# Delaying inviting animals for events?



## NiamhACPC (Feb 25, 2018)

I haven't played quite long enough to know whether those "Host an Animal" mini-events always go along with major events, or if they turn up by themselves at all. I have three animals waiting to be invited, but since none of them are hip and that's the essence I need, they're not going to benefit me at my camp right now. So I figured just wait until there are goals with rewards for inviting animals.

Good plan? Bad plan? Will I be waiting wayyyyy too long? Thanks.


----------



## Deathamabob (Feb 25, 2018)

Next batch is set to appear on the 7th, I believe (6th for me). I haven't been saving any and it's been fine for me, but I usually check in 5 or 6 rotations per day, so your miles may very.


----------



## NiamhACPC (Feb 25, 2018)

Deathamabob said:


> Next batch is set to appear on the 7th



Batch of animals, or batch of goals?


----------



## KaydeeKrunk (Feb 25, 2018)

It's really preference, I mean the next set of animals will be with their own new amenities that you'll need so you'll still want to get them relatively fast, at least I usually try to. I never have a problem inviting them in the window though, because I have all the animals invited now, and a bunch of stuff saved up so I'll be able to pump out their furniture in lickity speed. But it doesn't really interfere with events if there is one coinciding IMO.


----------



## NiamhACPC (Feb 25, 2018)

KaydeeKrunk said:


> It's really preference, I mean the next set of animals will be with their own new amenities that you'll need so you'll still want to get them relatively fast, at least I usually try to.



What I mean is, I have three animals all ready and waiting to be invited, all their furniture done. New animals won't have any effect on that. I'm trying to find out whether the "Host an Animal" events -- I probably have the name wrong, it's the ones where you get increasingly good rewards for each animal you invite -- happen frequently enough that it's good to save up the actual invitations until those events roll around.


----------



## Ashariel (Feb 25, 2018)

What they r saying is the host the most event coincides with the new animals so if you have enough money saved up and materials it should be easy to get the new animals in time but if you are low on crafting space or materials it might be smart to save those 3 animals..


----------



## NiamhACPC (Feb 25, 2018)

Ashariel said:


> What they r saying is the host the most event coincides with the new animals so if you have enough money saved up and materials it should be easy to get the new animals in time but if you are low on crafting space or materials it might be smart to save those 3 animals..

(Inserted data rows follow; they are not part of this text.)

-- ==== Sys2Proof/Machine/Msg.lean ====
section
/-! DEFINITION. Sys2Proof/Machine/Msg.lean: SERVICES entries, what a service announces, and the bytes of the messages it sends (spec/10_time_service.md, spec/09_ports_timestamping.md, Table 9.7). -/
namespace Sys2Proof.Machine

def State.modSvc (s : State) (f : Svc → Svc) : State := { s with svc := f s.svc }
def State.svcEvent (s : State) (mask : Nat) : State := s.raise 0x090008 mask

/-! ### SERVICES entries -/

/-- The reset settings of entry `i` by its profile (Table 10.7, Table 10.18). -/
def Plot.entReset (p : Plot) (i : Nat) : Ent :=
  let rate := fun (a y d : Int) => fset (fset (fset 0 24 8 (unsigned 8 a)) 16 8 (unsigned 8 y)) 8 8 (unsigned 8 d)
  match p.svcKind i with
  | 1 | 5 => { rate := rate 1 0 0 }
  | 2 => { rate := rate (-3) (-4) (-4) }
  | 3 => { cfg := 0x99B07F00, rate := rate (-3) (-4) (-4) }
  | 4 => { cfg := 0x95B07F00, rate := rate 0 (-3) 0 }
  | _ => {}

/-- The registers of entry `i`. -/
def State.ent (s : State) (i : Nat) : Ent := Sparse.get s.plt.plot.entReset s.svc.ents i
def State.modEnt (s : State) (i : Nat) (f : Ent → Ent) : State :=
  s.modSvc fun v => { v with ents := Sparse.set s.plt.plot.entReset v.ents i (f (s.ent i)) }

/-- The class of engines that a SERVICE code takes (R265). -/
def classOf (kind : Nat) : Nat := if kind = 0 then 1 else if kind ≤ 5 then 2 else 3
/-- A PTP profile. -/
def ptpKind (kind : Nat) : Bool := decide (1 ≤ kind) && decide (kind ≤ 5)
def Ent.auth (e : Ent) : Nat := fget e.cfg 30 2
def Ent.gmac (e : Ent) : Bool := fget e.cfg 29 1 = 1
def Ent.boundTlv (e : Ent) : Bool := fget e.cfg 28 1 = 1
def Ent.unicast (e : Ent) : Bool := fget e.cfg 27 1 = 1
def Ent.p2p (e : Ent) : Bool := fget e.cfg 26 1 = 1
def Ent.cfZero (e : Ent) : Bool := fget e.cfg 24 1 = 1
def Ent.logAnn (e : Ent) : Int := signed 8 (fget e.rate 24 8)
def Ent.logSync (e : Ent) : Int := signed 8 (fget e.rate 16 8)
def Ent.logDelay (e : Ent) : Int := signed 8 (fget e.rate 8 8)
/-- OPTIONS bit 0: two-step. -/
def Plot.twoStep (p : Plot) (i : Nat) : Bool := (p.svcOptions i).testBit 0
def transportBit : Transport → Nat
  | .l2 => 1
  | .ip4 => 2
  | .ip6 => 3

/-- The time base of entry `i`. -/
def State.entTb (s : State) (i : Nat) : Fin 64 := tbIx (s.plt.plot.svcTb i)

/-! ### Time as the services write it -/

/-- A value of time base `n` in the PTP timescale of its entry (R281). -/
def State.ptpTime (s : State) (n : Fin 64) (v : Nat) : Nat := (((v : Int) + s.taiUtc n * secU) % timeMod).toNat

/-- A value as entry `i` writes it: PTP entries use the PTP timescale. -/
def State.entTime (s : State) (i : Nat) (v : Nat) : Nat :=
  if ptpKind (s.plt.plot.svcKind i) then s.ptpTime (s.entTb i) v else v

/-- The projected value of entry `i` at an instant in quanta, on the tick's own leap state (R246, R281). -/
def State.entAt (s : State) (i d : Nat) : Nat :=
  let n := s.entTb i
  let f := s.foresee n (qTick d - s.tick)
  f.entTime i (f.tbs[n].value + qTap d * f.tbEffInc n / 512)

/-- Seconds and nanoseconds of a PTP timestamp, and its fraction in 2⁻¹⁶ ns (R252). -/
def ptpStamp (v : Nat) : List Byte := beBytes 6 (secOf v % 2 ^ 48) ++ beBytes 4 (nsOf v)
def subNs (v : Nat) : Int := (v % 2 ^ 56 / 2 ^ 40 : Nat)

/-- An NTP timestamp: UTC seconds plus 2,208,988,800, the fraction rounded to the nearest 2⁻³² s (R253, R270). -/
def ntpStamp (v : Nat) : List Byte :=
  beBytes 8 (((v * 2 ^ 33 + secU) / (2 * secU) + 2208988800 * 2 ^ 32) % 2 ^ 64)

/-! ### What is announced -/

/-- DPLLd_STAT.HO_IN_SPEC of the loop of a time base. -/
def State.inSpec (s : State) (n : Fin 64) : Bool := match s.tbLoop n with
  | none => true
  | some d => s.bit (dpllReg d 8) 25

/-- The row of Table 10.11: 0 locked, 1 holdover in specification, 2 out of it, 3 untraceable. -/
def State.announceRow (s : State) (n : Fin 64) : Nat :=
  if s.disowned then 3
  else match s.provMode n with
  | 0 => 3
  | 1 | 2 | 5 => 0
  | 6 => if (match s.tbLoop n with | some d => s.dpllState d = 4 | none => false) && !s.inSpec n then 2 else 1
  | _ => if s.inSpec n then 1 else 2

/-- The time base's loop is on the atomic flywheel. -/
def State.atomFly (s : State) (n : Fin 64) : Bool := match s.tbLoop n with
  | some d => s.onFlywheel d
  | none => false

/-- clockClass of Table 10.11. -/
def State.clockClass (s : State) (i : Nat) : Nat :=
  let n := s.entTb i
  let k := s.plt.plot.svcKind i
  let tel := k = 2 || k = 3
  let arb := s.plt.plot.tbScale n = 2
  match s.announceRow n with
  | 0 => if arb && !tel then 13 else 6
  | 1 => if arb && !tel then 14 else 7
  | 2 =>
    if tel then (if s.atomFly n then (match s.fwClass false with | 0 => 140 | 1 => 150 | _ => 160) else 160)
    else if arb then 58 else 52
  | _ => 248

/-- SOURCE of the slot behind a time base. -/
def State.slotSource (s : State) (n : Fin 64) : Nat := match s.bnd[n].slot with
  | some k => s.plt.plot.refSource k
  | none => 0

/-- timeSource of Table 10.11. -/
def State.timeSource (s : State) (n : Fin 64) : Nat :=
  match s.announceRow n with
  | 0 => if isGnss (s.slotSource n) then 0x20 else if isPtp (s.slotSource n) then 0x40 else 0x90
  | 3 => 0xA0
  | _ => if s.atomFly n then 0x10 else 0xA0

/-- NTP stratum of Table 10.11. -/
def State.stratum (s : State) (n : Fin 64) : Nat :=
  match s.announceRow n with
  | 2 => s.fld 0x09000C 20 4
  | 3 => 16
  | _ => 1

/-- NTP reference identifier of Table 10.11. -/
def State.refId (s : State) (n : Fin 64) : List Byte :=
  match s.announceRow n with
  | 0 =>
    if isGnss (s.slotSource n) then [0x47, 0x4E, 0x53, 0x53]
    else if isPtp (s.slotSource n) then [0x50, 0x54, 0x50, 0]
    else if isWings (s.slotSource n) then [0x57, 0x4E, 0x47, 0x53]
    else [0x50, 0x50, 0x53, 0]
  | 3 => [0x49, 0x4E, 0x49, 0x54]
  | _ => [0x48, 0x4F, 0x4C, 0x44]

/-- NTP leap indicator (Table 10.4). -/
def State.ntpLi (s : State) (n : Fin 64) : Nat :=
  if s.untraceable n || s.disowned then 3
  else
    let pend := s.fld (tbReg n 0x78) 0 2
    if pend ≠ 0 && decide (s.tbs[n].leapAt * secU ≤ s.tbs[n].value + 86400 * secU) then pend else 0

/-- clockAccuracy of R197 for a frame bound; G.8275 profiles fix it by clockClass (assumption 23). -/
def State.clockAcc (s : State) (i bound : Nat) : Nat :=
  let k := s.plt.plot.svcKind i
  if k = 2 || k = 3 then (if s.clockClass i = 6 then 0x21 else 0xFE)
  else if bound = 0xFFFFFFFF then 0xFE else accCode (bound * 250)

/-- ceil(256 × log₂ b²) for a bound of `b` × 0.25 ns, `b` > 0: the least exponent of two not below (b ÷ 4 × 10⁹)⁵¹². -/
def logVar (b : Nat) : Int :=
  let x := b ^ 512
  let y := (4 * 10 ^ 9) ^ 512
  if x ≤ y then -(Nat.log2 (y / x) : Int) else (Nat.log2 (divUp x y - 1) + 1 : Nat)

/-- offsetScaledLogVariance of R197; G.8275 profiles fix it by clockClass (assumption 23). -/
def State.variance (s : State) (i bound : Nat) : Nat :=
  let k := s.plt.plot.svcKind i
  if k = 2 || k = 3 then (if s.clockClass i = 6 then 0x4E5D else 0xFFFF)
  else if bound = 0xFFFFFFFF then 0xFFFF
  else if bound = 0 then 0 else (max 0 (min 0xFFFE (0x8000 + logVar bound))).toNat

/-- The UTC time base behind an entry (R281). -/
def State.utcTb (s : State) (i : Nat) : Option (Fin 64) :=
  let n := s.entTb i
  let u := fget (s.ent i).cfg 8 7
  if s.plt.plot.tbScale n = 1 then some n
  else if s.plt.plot.tbScale n = 0 && u < 64 && s.plt.plot.tbPresent u && s.plt.plot.tbScale u = 1 then some (tbIx u) else none

/-- flagField of an Announce (R281, R282, Table 10.11). -/
def State.announceFlags (s : State) (i : Nat) : Nat :=
  let n := s.entTb i
  let row := s.announceRow n
  let trace := (if row = 0 || row = 1 then 0x10 else 0) + (if row = 0 || row = 1 || (row = 2 && s.atomFly n) then 0x20 else 0)
  let scale := if s.plt.plot.tbScale n = 2 then 0 else 8
  match s.utcTb i with
  | none => trace + scale
  | some u =>
    let pend := s.fld (tbReg u 0x78) 0 2
    let near := decide (s.tbs[u].leapAt * secU ≤ s.tbs[u].value + 43200 * secU) && !s.bit (tbReg u 0x1C) 7
    trace + scale + 4 + (if near && pend = 1 then 1 else 0) + (if near && pend = 2 then 2 else 0)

Gotcha! Thanks everyone for your help and sorry I didn't catch on sooner.


----------



## AndroGhostX (Feb 27, 2018)

Personally, I would keep them as it would be faster to complete the host-the-most challenge.

I have a lot of animals ready to be invited but I'm waiting until I max out an animal at my campsite befote inviting and keeping another one at my campsite while doing away with the maxed one. So when the event comes, I'll wait until I max one out and if I don't max any before the event is about to end, then I can easily host some to complete the challenge


----------



## NiamhACPC (Feb 27, 2018)

AndroGhostx said:


> Personally, I would keep them as it would be faster to complete the host-the-most challenge.



Yeah, I am pathetically low on materials and have no confidence I'll be able to get the new guys into the camp in time. So I'm holding off. They're all either sporty or cute and I have far more than enough of those essences. I may have to bring in Raddle just so I can get that creepy costume off him though. *shudder*


----------



## Biyaya (Feb 27, 2018)

I've tried holding off on inviting animals with completed requests, and thankfully a Host-the-Most challenge appeared soon after completing them, but it becomes a bother seeing their faces pop up to remind me to invite them. You've completed them already, but I suppose for future events, if you even are at all bothered by the pop-up reminder, you could complete all but one item per animal. Do that for three animals between each set of challenges, and then it'll be quicker than waiting hours for 9+ items to craft (if you were to hoard materials) and you don't have those invite pop-ups.

Honestly, since those challenges started happening, I'm more inclined to only invite animals that I adore or want for the theme of my camp at the time. That way there's extras to use for those rewards.


----------



## TykiButterfree (Feb 28, 2018)

I thought about doing that, but the pop up saying animals can be invited annoys me when it comes every time I finish any crafting project.


----------



## NiamhACPC (Mar 1, 2018)

Yeah, the pop-up is annoying, but at least thanks to this forum I know I won't have to put up with it much longer. Great idea about holding off on the last item for future events, at least for animals I don't desperately want in my camp.


----------



## NiamhACPC (Mar 7, 2018)

Well it definitely turned out to be worth waiting, for a quick and easy 14 harmonious essence.


----------